The challenge of managing memory usage

Managing RAM usage in big computations is very hard. In the wider world there are many different frameworks for performing distributed computations, but most of them can’t make strict guarantees about limiting memory usage. In practice this means that configuring workers or adjusting details of the computation plan to avoid accidentally exceeding memory limits is often the bottleneck for getting real-world computations to run successfully.

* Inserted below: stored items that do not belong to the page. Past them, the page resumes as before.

theorem execListenTimerExpired_keep {L r s} (hl : sub [.od, .dict, .clock, .mu, .line, .gate, .log, .trust, .video, .slices, .acts] L = true) (h : Keep L r s) :
    Ends L r (execListenTimerExpired s) := by
  delta execListenTimerExpired
  exact Keep.rnext (State.served_keep (sub.trans rfl hl) h (fun _ h0 => State.replacedSince_keep (sub.trans rfl hl) (State.listenExpired_keep (sub.trans rfl hl) h0)))


theorem execMakeUpReceived_keep {L r a0 a1 a2 a3 s} (hl : sub [.od, .dict, .clock, .mu, .line, .gate, .log, .trust, .video, .slices, .acts] L = true) (h : Keep L r s) :
    Ends L r (execMakeUpReceived a0 a1 a2 a3 s) := by
  delta execMakeUpReceived
  exact Keep.rnext (State.served_keep (sub.trans rfl hl) h (fun _ h0 => State.replacedSince_keep (sub.trans rfl hl) (State.makeUpReceived_keep (sub.trans rfl hl) h0)))


theorem State.pulseStepped_keep {L r s} (hl : sub [.od, .clock] L = true) (h : Keep L r s) :
    Keep L r (State.pulseStepped s) := by
  delta State.pulseStepped
  extract_lets -merge -useContext x0 x1
  have h2 : Keep L r x1 := Keep.upd_clock (sub.trans rfl hl) h
  exact Keep.site (Keep.foldl (fun _ _ h3 => Keep.site (State.pulseReplace_keep (sub.trans rfl hl) h3) h3) h2) h


theorem State.pulseCheck_keep {L r s a1} (hl : sub [.od, .clock] L = true) (h : Keep L r s) :
    Keep L r (State.pulseCheck s a1) := by
  delta State.pulseCheck
  extract_lets -merge -useContext x0
  exact Keep.site (State.pulseReplace_keep (sub.trans rfl hl) h) h


theorem State.leaveOrder_keep {L r s} (hl : sub [.od, .mu] L = true) (h : Keep L r s) :
    Keep L r (State.leaveOrder s) := by
  delta State.leaveOrder
  extract_lets -merge -useContext x0 x2
  have h1 : Keep L r x0 := State.put_keep (sub.trans rfl hl) h
  exact Keep.site (Keep.upd_mu (sub.trans rfl hl) h1) h


theorem State.dropChoices_keep {L r s} (hl : sub [.pair] L = true) (h : Keep L r s) :
    Keep L r (State.dropChoices s) := by
  delta State.dropChoices
  extract_lets -merge -useContext x0 x1
  exact State.setPair_keep (sub.trans rfl hl) h


theorem State.announceDue_keep {L r s} (hl : sub [.od, .dict, .line, .trust, .slices] L = true) (h : Keep L r s) :
    Keep L r (State.announceDue s) := by
  delta State.announceDue
  split
  · exact (by
    extract_lets -merge -useContext x0 x1 x3
    exact Keep.site h (State.announce_keep (sub.trans rfl hl) h))
  · exact h


theorem State.tellSides_keep {L r s} (hl : sub [] L = true) (h : Keep L r s) :
    Keep L r (State.tellSides s) := by
  delta State.tellSides
  exact State.toPartner_keep (sub.trans rfl hl) (State.toPartner_keep (sub.trans rfl hl) h)


theorem State.passageStarts_keep {L r s} (hl : sub [.od, .dict, .mram, .fuses, .power, .clock, .mu, .line, .host, .gate, .log, .trust, .video, .slices, .canopen, .wake, .mooring, .fio, .pair, .lock, .pairing, .unitA, .acts] L = true) (h : Keep L r s) :
    Keep L r (State.passageStarts s) := by
  delta State.passageStarts
  extract_lets -merge -useContext x0 x1 x3 x4 x6 x8 x10 x12
  have h2 : Keep L r x1 := Keep.site h (State.passageDigests_keep (sub.trans rfl hl) h)
  have h5 : Keep L r x4 := State.clockPassage_keep (sub.trans rfl hl) (Keep.upd_clock (sub.trans rfl hl) h2)
  have h7 : Keep L r x6 := State.pulseStepped_keep (sub.trans rfl hl) (Keep.foldl (fun _ _ h15 => State.pulseCheck_keep (sub.trans rfl hl) h15) (State.leaveOrder_keep (sub.trans rfl hl) h5))
  have h9 : Keep L r x8 := State.actInputs_keep (sub.trans rfl hl) (State.dropChoices_keep (sub.trans rfl hl) (State.lockPassage_keep (sub.trans rfl hl) (State.sendColdStart_keep (sub.trans rfl hl) h7)))
  have h11 : Keep L r x10 := State.announceDue_keep (sub.trans rfl hl) (State.tellSides_keep (sub.trans rfl hl) (State.toPartner_keep (sub.trans rfl hl) h9))
  have h13 : Keep L r x12 := Keep.foldl (fun _ _ h14 => State.sampleTpdo_keep (sub.trans rfl hl) h14) h11
  exact State.judgeVotes_keep (sub.trans rfl hl) (State.collectServe_keep (sub.trans rfl hl) h13)


theorem execPassageStart_keep {L r s} (hl : sub [.od, .dict, .mram, .fuses, .power, .clock, .mu, .line, .host, .gate, .log, .trust, .video, .slices, .canopen, .wake, .mooring, .fio, .pair, .lock, .pairing, .unitA, .acts] L = true) (h : Keep L r s) :
    Ends L r (execPassageStart s) := by
  delta execPassageStart
  exact Keep.rnext (State.served_keep (sub.trans rfl hl) h (fun _ h0 => State.passageStarts_keep (sub.trans rfl hl) h0))


theorem State.slotFrame_keep {L r s a1 a2 a3} (hl : sub [.od, .mu, .line, .gate, .log, .slices, .canopen, .wake, .mooring, .acts] L = true) (h : Keep L r s) :
    Keep L r (State.slotFrame s a1 a2 a3) := by
  delta State.slotFrame
  extract_lets -merge -useContext x0
  have h1 : Keep L r x0.1 := State.slotArrives_keep (sub.trans rfl hl) h
  exact Keep.site (State.tunnelFrame_keep (sub.trans rfl hl) h1) h1


theorem execSlotFrameReceived_keep {L r a0 a1 a2 s} (hl : sub [.od, .mu, .line, .gate, .log, .slices, .canopen, .wake, .mooring, .acts] L = true) (h : Keep L r s) :
    Ends L r (execSlotFrameReceived a0 a1 a2 s) := by
  delta execSlotFrameReceived
  exact Keep.rnext (State.served_keep (sub.trans rfl hl) h (fun _ h0 => State.slotFrame_keep (sub.trans rfl hl) h0))


theorem State.sendOwn_keep {L r s a1 a2 a3 a4} (hl : sub [.od, .line, .acts] L = true) (h : Keep L r s) :
    Keep L r (State.sendOwn s a1 a2 a3 a4) := by
  delta State.sendOwn
  exact Keep.site (State.sendFrame_keep (sub.trans rfl hl) h) h


theorem State.syncSlot_keep {L r s a1 a2 a3} (hl : sub [.od, .line, .acts] L = true) (h : Keep L r s) :
    Keep L r (State.syncSlot s a1 a2 a3) := by
  delta State.syncSlot
  extract_lets -merge -useContext x0 x1 x3 x4 x5 x6 x7
  have h2 : Keep L r x1 := State.tookFree_keep (sub.trans rfl hl) h
  have h8 : Keep L r x7 := State.stampSyncOut_keep (sub.trans rfl hl) (State.sendOwn_keep (sub.trans rfl hl) h2)
  exact Keep.site (State.emit_keep (sub.trans rfl hl) h8) h


theorem State.statusSlot_keep {L r s a1 a2 a3} (hl : sub [.od, .line, .acts] L = true) (h : Keep L r s) :
    Keep L r (State.statusSlot s a1 a2 a3) := by
  delta State.statusSlot
  extract_lets -merge -useContext x0 x1
  have h2 : Keep L r x1 := Keep.site (State.emit_keep (sub.trans rfl hl) (State.sendOwn_keep (sub.trans rfl hl) h)) h
  exact Keep.site (State.switchHeld_keep (sub.trans rfl hl) h2) h2


theorem State.consentSlot_keep {L r s a1 a2 a3} (hl : sub [.od, .line, .gate, .log, .wake, .mooring, .acts] L = true) (h : Keep L r s) :
    Keep L r (State.consentSlot s a1 a2 a3) := by
  delta State.consentSlot
  exact Keep.site (State.consentLeadward_keep (sub.trans rfl hl) h) (State.consentRearward_keep (sub.trans rfl hl) h)


theorem State.tunnelSlot_keep {L r s a1 a2 a3} (hl : sub [.od, .line, .canopen, .acts] L = true) (h : Keep L r s) :
    Keep L r (State.tunnelSlot s a1 a2 a3) := by
  delta State.tunnelSlot
  extract_lets -merge -useContext x0 x1 x3 x5 x6 x8 x10 x11
  have h2 : Keep L r x1.1 := State.sendRecords_keep (sub.trans rfl hl) h
  have h4 : Keep L r x3 := by unfold x3; exact h2
  have h7 : Keep L r x6.1 := State.sendRecords_keep (sub.trans rfl hl) h
  have h9 : Keep L r x8 := by unfold x8; exact h7
  have h12 : Keep L r x11 := by unfold x11; exact (by
   split
   · exact Keep.site h (Keep.upd_canopen (sub.trans rfl hl) h4)
   · exact Keep.upd_canopen (sub.trans rfl hl) h9)
  exact (by
   split
   · exact (by
     extract_lets -merge -useContext x13
     have h14 : Keep L r x13 := State.sendOwn_keep (sub.trans rfl hl) h12
     exact Keep.site (State.emit_keep (sub.trans rfl hl) h14) h14)
   · exact h12)


theorem State.fragmentGone_keep {L r s a1 a2 a3} (hl : sub [.od, .slices] L = true) (h : Keep L r s) :
    Keep L r (State.fragmentGone s a1 a2 a3) := by
  delta State.fragmentGone
  extract_lets -merge -useContext x0 x1 x2 x3
  exact State.flightCount_keep (sub.trans rfl hl) (Keep.upd_slices (sub.trans rfl hl) h)


theorem State.sliceSlot_keep {L r s a1 a2 a3} (hl : sub [.od, .line, .slices, .acts] L = true) (h : Keep L r s) :
    Keep L r (State.sliceSlot s a1 a2 a3) := by
  delta State.sliceSlot
  extract_lets -merge -useContext x0
  exact (by
   split
   · exact (by
     extract_lets -merge -useContext x1 x2 x3 x4 x6
     have h5 : Keep L r x4 := State.sendOwn_keep (sub.trans rfl hl) h
     have h7 : Keep L r x6 := Keep.site (State.emit_keep (sub.trans rfl hl) h5) h5
     exact State.fragmentGone_keep (sub.trans rfl hl) h7)
   · exact State.sendOwn_keep (sub.trans rfl hl) (Keep.site (State.bump_keep (sub.trans rfl hl) h) h))


theorem State.lockOut_keep {L r s a1 a2 a3} (hl : sub [.od, .line, .lock, .acts] L = true) (h : Keep L r s) :
    Keep L r (State.lockOut s a1 a2 a3) := by
  delta State.lockOut
  extract_lets -merge -useContext x0
  have h1 : Keep L r x0.1 := State.lockSlot_keep (sub.trans rfl hl) h
  exact State.sendOwn_keep (sub.trans rfl hl) h1


theorem State.originate_keep {L r s a1 a2} (hl : sub [.od, .line, .gate, .log, .slices, .canopen, .wake, .mooring, .lock, .acts] L = true) (h : Keep L r s) :
    Keep L r (State.originate s a1 a2) := by
  delta State.originate
  split
  · exact h
  · exact Keep.site h (Keep.site (Keep.site (State.gateRefuse_keep (sub.trans rfl hl) h) (State.sendMakeUp_keep (sub.trans rfl hl) h)) (Keep.site (State.gateRefuse_keep (sub.trans rfl hl) h) (Keep.site (State.syncSlot_keep (sub.trans rfl hl) h) (Keep.site (State.statusSlot_keep (sub.trans rfl hl) h) (Keep.site (State.consentSlot_keep (sub.trans rfl hl) h) (Keep.site (State.tunnelSlot_keep (sub.trans rfl hl) h) (Keep.site (State.sendOwn_keep (sub.trans rfl hl) h) (Keep.site (State.sliceSlot_keep (sub.trans rfl hl) h) (State.lockOut_keep (sub.trans rfl hl) h)))))))))


theorem execSlotOriginate_keep {L r a0 a1 s} (hl : sub [.od, .line, .gate, .log, .slices, .canopen, .wake, .mooring, .lock, .acts] L = true) (h : Keep L r s) :
    Ends L r (execSlotOriginate a0 a1 s) := by
  delta execSlotOriginate
  exact Keep.rnext (State.served_keep (sub.trans rfl hl) h (fun _ h0 => State.originate_keep (sub.trans rfl hl) h0))


end Sys2Proof.Machine
end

The Dask developers have been making great progress on this problem, releasing big changes to the distributed scheduler, and recently a new approach to rechunking using a P2P algorithm.

We’ve been working on a different approach: Cubed’s framework is specifically designed from the ground up to avoid this memory problem.

What is Cubed?

Cubed is a library for processing N-dimensional distributed arrays using a bounded-memory serverless model. What does that mean? Let’s take these terms one at a time:

N-dimensional arrays

Cubed provides a cubed.Array class which implements the Python Array API Standard. Like numpy/cupy/dask arrays etc., Cubed arrays understand basic N-dimensional operations such as indexing, aggregations, and linear algebra. Note that Cubed does not understand data structures other than arrays, for example DataFrames.

Distributed

Cubed Arrays are divided into chunks, allowing the work of processing your dataset to be split up and distributed across many machines.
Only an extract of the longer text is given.